Berkaitan dengan penanggalan cerita ini (100 tahun lalu), Michael Cork dalam A Brief History of the Human Race (2005) menyatakan "Telah jelas bahwa pada zaman dahulu terdapat bangsa Negrito yang mendiami gua-gua di Taiwan hingga abad ke-19," yang mungkin merupakan "sisa-sisa dari migrasi manusia modern paling awal yang menyusuri pantai dari Asia Tenggara." Apakah Cook mendasari pernyataanya dari sebuah sumber di luar legenda tidak penulis ketahui, namun hal tersebut tidak tampak sebagai bagian dari kajian antropologi fisik. Banyak pengamat dari Eropa menduga bahwa suku-suku Negrito tetap bertahan di wilayah perbukitan di Taiwan, namun penyelidikan mereka gagal menemukan sesuatu yang pasti.

Suku Saisiyat menjaga janjinya dan telah melaksanakan ritual memperingati "Orang Hitam Pendek" setiap tahun, meskipun mereka jarang melaksanakannya pada masa kolonial Jepang (1895-1945). Kini ritual tersebut dilaksanakan setiap dua tahun pada bulan penuh bulan ke-10 pada kalender bulan, dengan festival besar sekali dalam sepuluh tahun. Pada waktu tersebut, Suku Saisiyat dilarang berperang dan mereka berkumpul di tanah leluhur mereka di pegunungan Hsinchu dan Miaoli.
Bangsa Pigmi dari Asia?
Cerita yang lebih baru dari Reuters menceritakan kisah yang nyaris sama -apabila faktanya lain- yang menyarankan bahwa kematian "Orang Hitam Pendek" tersebut terjadi pada masa yang lebih tua, yaitu sekitar "1000 hingga 2000 tahun yang lalu". Berikut cuplikan yang cukup menarik:
Badan Urusan Aborigin Taiwan diam-diam mengakui adanya suku berkulit hitam, yang dinamakan "Suku Orang Pendek". Beberapa sarjana menyebutkan, kira-kira terdapat 90.000 orang dari suku ini yang pernah hidup di Taiwan.
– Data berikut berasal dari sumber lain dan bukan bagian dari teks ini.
-- ==== Sys2Proof/Machine/Integer.lean ====
section
/-!
DEFINITION. Integer, logic, shift, bit, compare, predicate and address instructions, OP 0x00 to 0x0D (R165 to R184; `nop`,
R31). Every result is a short-latency result computed from the state before the instruction.
-/

namespace Sys2Proof.Machine

/-! ### Shapes -/

/-- `D := f(A, B)` per strand. -/
def State.alu3 (s : State) (d a b : BitVec 7) (f : Word → Word → Word) : State :=
  s.perLane fun m => [.v d.toNat (f (s.opA m a) (s.opB m b))]

/-- `D := f(A)` per strand. -/
def State.alu2 (s : State) (d a : BitVec 7) (f : Word → Word) : State := s.perLane fun m => [.v d.toNat (f (s.opA m a))]

/-- `D := f(A, imm)` per strand. -/
def State.aluI (s : State) (d a imm : BitVec 7) (f : Word → Word → Word) : State :=
  s.perLane fun m => [.v d.toNat (f (s.opA m a) (s.immI imm))]

/-- `D := f(D, A, B)` per strand. -/
def State.alu4 (s : State) (d a b : BitVec 7) (f : Word → Word → Word → Word) : State :=
  s.perLane fun m => [.v d.toNat (f (s.opD m d) (s.opA m a) (s.opB m b))]

/-- A predicate `f(A, B)` per strand. -/
def State.cmp3 (s : State) (d : BitVec 3) (a b : BitVec 7) (f : Word → Word → Bool) : State :=
  s.perLane fun m => [.p d.toNat (f (s.opA m a) (s.opB m b))]

/-- A predicate `f(A, imm)` per strand. -/
def State.cmpI (s : State) (d : BitVec 3) (a imm : BitVec 7) (f : Word → Word → Bool) : State :=
  s.perLane fun m => [.p d.toNat (f (s.opA m a) (s.immI imm))]

/-- A predicate from two predicates. -/
def State.pred3 (s : State) (d a b : BitVec 3) (f : Bool → Bool → Bool) : State :=
  s.perLane fun m => [.p d.toNat (f ((s.str m).pred a.toNat) ((s.str m).pred b.toNat))]

/-- A pair `f(A pair, B pair)` per strand. -/
def State.pair3 (s : State) (d a b : BitVec 7) (f : DWord64 → DWord64 → DWord64) : State :=
  s.perLane fun m => writePair d.toNat (f (s.opA64 m a) (s.opB64 m b))

/-- A pair `f(A pair, B)` per strand. -/
def State.pairW (s : State) (d a b : BitVec 7) (f : DWord64 → Word → DWord64) : State :=
  s.perLane fun m => writePair d.toNat (f (s.opA64 m a) (s.opB m b))

/-- A pair `f(A pair, n)` for an unsigned immediate amount (R178). -/
def State.pairI (s : State) (d a imm : BitVec 7) (f : DWord64 → Nat → DWord64) : State :=
  s.perLane fun m => writePair d.toNat (f (s.opA64 m a) imm.toNat)

/-! ### The operations -/

/-- Signed minimum and maximum. -/
def smin (a b : Word) : Word := if a.slt b then a else b
def smax (a b : Word) : Word := if a.slt b then b else a
/-- Unsigned minimum and maximum. -/
def umin (a b : Word) : Word := if a.ult b then a else b
def umax (a b : Word) : Word := if a.ult b then b else a

/-- The signed product, exact in 64 bits (R175). -/
def sprod (a b : Word) : DWord64 := a.signExtend 64 * b.signExtend 64
/-- The unsigned product, exact in 64 bits. -/
def uprod (a b : Word) : DWord64 := a.setWidth 64 * b.setWidth 64
/-- Bits [63:32]. -/
def high (x : DWord64) : Word := (x >>> 32).setWidth 32

/-- Signed quotient with the fixed results of R176. -/
def sdivR (a b : Word) : Word :=
  if b = 0 then 0xFFFFFFFF
  else if a = 0x80000000 ∧ b = 0xFFFFFFFF then 0x80000000
  else BitVec.ofInt 32 (a.toInt.tdiv b.toInt)

/-- Unsigned quotient. -/
def udivR (a b : Word) : Word := if b = 0 then 0xFFFFFFFF else BitVec.ofNat 32 (a.toNat / b.toNat)

/-- Signed remainder with the sign of A. -/
def sremR (a b : Word) : Word :=
  if b = 0 then a
  else if a = 0x80000000 ∧ b = 0xFFFFFFFF then 0
  else BitVec.ofInt 32 (a.toInt.tmod b.toInt)

/-- Shifts by an unsigned amount (R178); the whole width or more gives zero, or the sign in every bit. -/
def shlN {w : Nat} (x : BitVec w) (n : Nat) : BitVec w := if w ≤ n then 0 else x <<< n
def shrN {w : Nat} (x : BitVec w) (n : Nat) : BitVec w := if w ≤ n then 0 else x >>> n
def sraN {w : Nat} (x : BitVec w) (n : Nat) : BitVec w := x.sshiftRight (if w ≤ n then w - 1 else n)
/-- Rotates by an amount modulo 32. -/
def rotlN (x : Word) (n : Nat) : Word := x.rotateLeft (n % 32)
def rotrN (x : Word) (n : Nat) : Word := x.rotateRight (n % 32)

/-- Leading zeros among the low `k` bits, then trailing zeros from bit `32 - k`, and ones among the low `k` bits (R179). -/
def clzN (x : Word) : Nat → Nat
  | 0 => 0
  | k + 1 => if x.getLsbD k then 0 else 1 + clzN x k
def ctzN (x : Word) : Nat → Nat
  | 0 => 0
  | k + 1 => if x.getLsbD (31 - k) then 0 else 1 + ctzN x k
def popcN (x : Word) : Nat → Nat
  | 0 => 0
  | k + 1 => (if x.getLsbD k then 1 else 0) + popcN x k
/-- Bit i moved to bit 31 − i. -/
def brevN (x : Word) : Nat → Nat
  | 0 => 0
  | k + 1 => (if x.getLsbD k then 2 ^ (31 - k) else 0) + brevN x k

/-- The field's position, and its length within the word: 0 if it is empty (R179). -/
def fieldPos (b : Word) : Nat := b.toNat % 256
def fieldLen (b : Word) : Nat := Nat.min (fieldPos b + b.toNat / 256 % 256) 32 - fieldPos b
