/-- Discards a context (R353): its work ends, its lines are written back and invalidated (R102), the pages it pinned are
unpinned (R89), the updates it queued are dropped, so that others may enter (R67), and the graph command of each of its queues completes
as refused (DEDUCED, notes/assumptions/12.md). In a module that is too hot the context stays stopped (R372). -/
def State.discard (s : State) (ctx : Nat) : State :=
  let s := s.dropLines ctx fun _ => false
  let s : State := { s with coh := { s.coh with pins := s.coh.pins.filter fun p => p.ctx != ctx } }
  let s := ((s.coh.home.filter fun x => x.2.ctx == some ctx).map (·.1)).foldl State.evictHome s
  let gone := (s.plantings.filter fun x => x.2.ctx == ctx).map (·.1)
  let mine := s.clumpsOf ctx
  let qs := s.ctl.queues.map fun x =>
    if x.2.cfg / 2 ^ 8 % 16 == ctx then
      (x.1, { x.2 with fault := none,
                       cmd := x.2.cmd.map fun c => (c.1, c.2.1, if s.graphs.any (fun g => g.2.queue == x.1) then 3 else c.2.2) })
    else x
  let hot := s.fw.hot
  let t : State := { s.updCtx ctx fun x =>
      { x with stopping := none, away := hot, faulted := if hot then x.faulted else none, record := none, modeSwitch := none } with
    ctl := { s.ctl with queues := qs }
    clumps := s.clumps.filter fun x => x.2.ctx != ctx
    plantings := s.plantings.filter fun x => x.2.ctx != ctx
    graphs := s.graphs.filter fun x => x.2.ctx != ctx
    waiting := s.waiting.filter fun w => !gone.contains w.planting
    aggs := s.aggs.filter fun a => s.graphs.any fun g => g.1 == a.graph && g.2.ctx != ctx
    bins := s.bins.filter fun b => b.ctx != ctx
    ops := s.ops.filter fun o => o.ctx != ctx
    late := s.late.filter fun w => w.ctx != ctx
    locks := s.locks.filter fun l => l.2.ctx != ctx
    sheaf := s.sheaf.bind fun h => if mine.contains h.clump then none else some h
    dram := { s.dram with sweeps := s.dram.sweeps.filter fun w => w.ctx != ctx
                          deltas := (s.dram.deltas.map fun x => (x.1, x.2.filter fun d => d.ctx != ctx)).filter fun x => x.2 != [] }
    coh := { s.coh with monitors := s.coh.monitors.filter fun m => m.2.ctx != ctx
                        waiting := s.coh.waiting.filter fun w => w.ctx != ctx
                        faults := s.coh.faults.filter fun f => f.ctx != ctx } }
  t.runQueues

/-! ### Channel ownership (R356) -/

/-- A size is a power of two. -/
def isPow2 (n : Nat) : Bool := n != 0 && n == 2 ^ Nat.log2 n

/-- The sizes of the 17 sets that a table makes are zero or powers of two. -/
def chownOk (t : SMap Nat) : Bool :=
  (List.range 17).all fun code =>
    let n := ((List.range 256).filter fun g => t.getD g 0 == code).length
    n == 0 || isPow2 n

/-- The sets whose membership a table changes. -/
def State.changedSets (s : State) (t : SMap Nat) : List Nat :=
  (List.range 17).filter fun code => (List.range 256).any fun g => (s.ctl.owner.getD g 0 == code) != (t.getD g 0 == code)

/-- Whether a change of some sets concerns a context: the shared pool is a set of every context that maps it (R356).
DEDUCED: notes/assumptions/13.md. -/
def State.concerns (s : State) (sets : List Nat) (ctx : Nat) : Bool := sets.contains (ctx + 1) || (sets.contains 0 && s.mapsPool ctx)

/-- Every context that a change concerns is idle. -/
def State.changeIdle (s : State) (t : SMap Nat) : Bool :=
  (List.range 16).all fun c => s.ctxIdle c || !s.concerns (s.changedSets t) c

/-- A control-space write was refused whole (R355): HSTAT [31:16] counts it, saturating. -/
def State.countRefused (s : State) : State :=
  let h := s.ctl.hstat
  let n := Nat.min (h / 2 ^ 16 + 1) 0xFFFF
  { s with ctl := { s.ctl with hstat := n * 2 ^ 16 + h % 2 ^ 16 } }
Kepada siapa para sarjana ini mungkin merujuk, artikel ini tidak menyebutkan. "Secara diam-diam" mungkin merupakan alasan yang baik. Sebuah artikel tahun 2004 melaporkan:
Pemimpin suku asli menyerukan ketenangan setelah sebuah protes meletus atas laporan media bahwa Wakil Presiden Annette Lu mengklaim adanya sebuah bangsa yang telah punah yang disebut "pigmi hitam" yang merupakan orang-orang penduduk asli pertama di Taiwan, bukan suku-suku asli Taiwan dan etnis Cina.
[...]
Mereka meminta Wakil Presiden Annette Lu untuk meminta maaf atas kata-katanya. yang mereka anggap mendukung penghinaan kepada suku-suku asli Taiwan. Lu bersikeras atas tekanan yang kuat, di mana ia menjelaskan bahwa kata-katanya dipakai di luar konteks dan maknanya dikaburkan oleh "para tukang fitnah" dan media, yang dia sebut sebagai sebuah kampanye ganas dari sebuah "teror gelap". Pada hari Kamis, Lu, berbicara pada sebuah konferensi pers di depan hadirin bahwa sebuah ras "kurcaci" atau "pigmi hitam" yang kini lenyap merupakan orang-orang yang pertama hidup di Taiwan 10 ribu hingga 20 ribu tahun yang lalu.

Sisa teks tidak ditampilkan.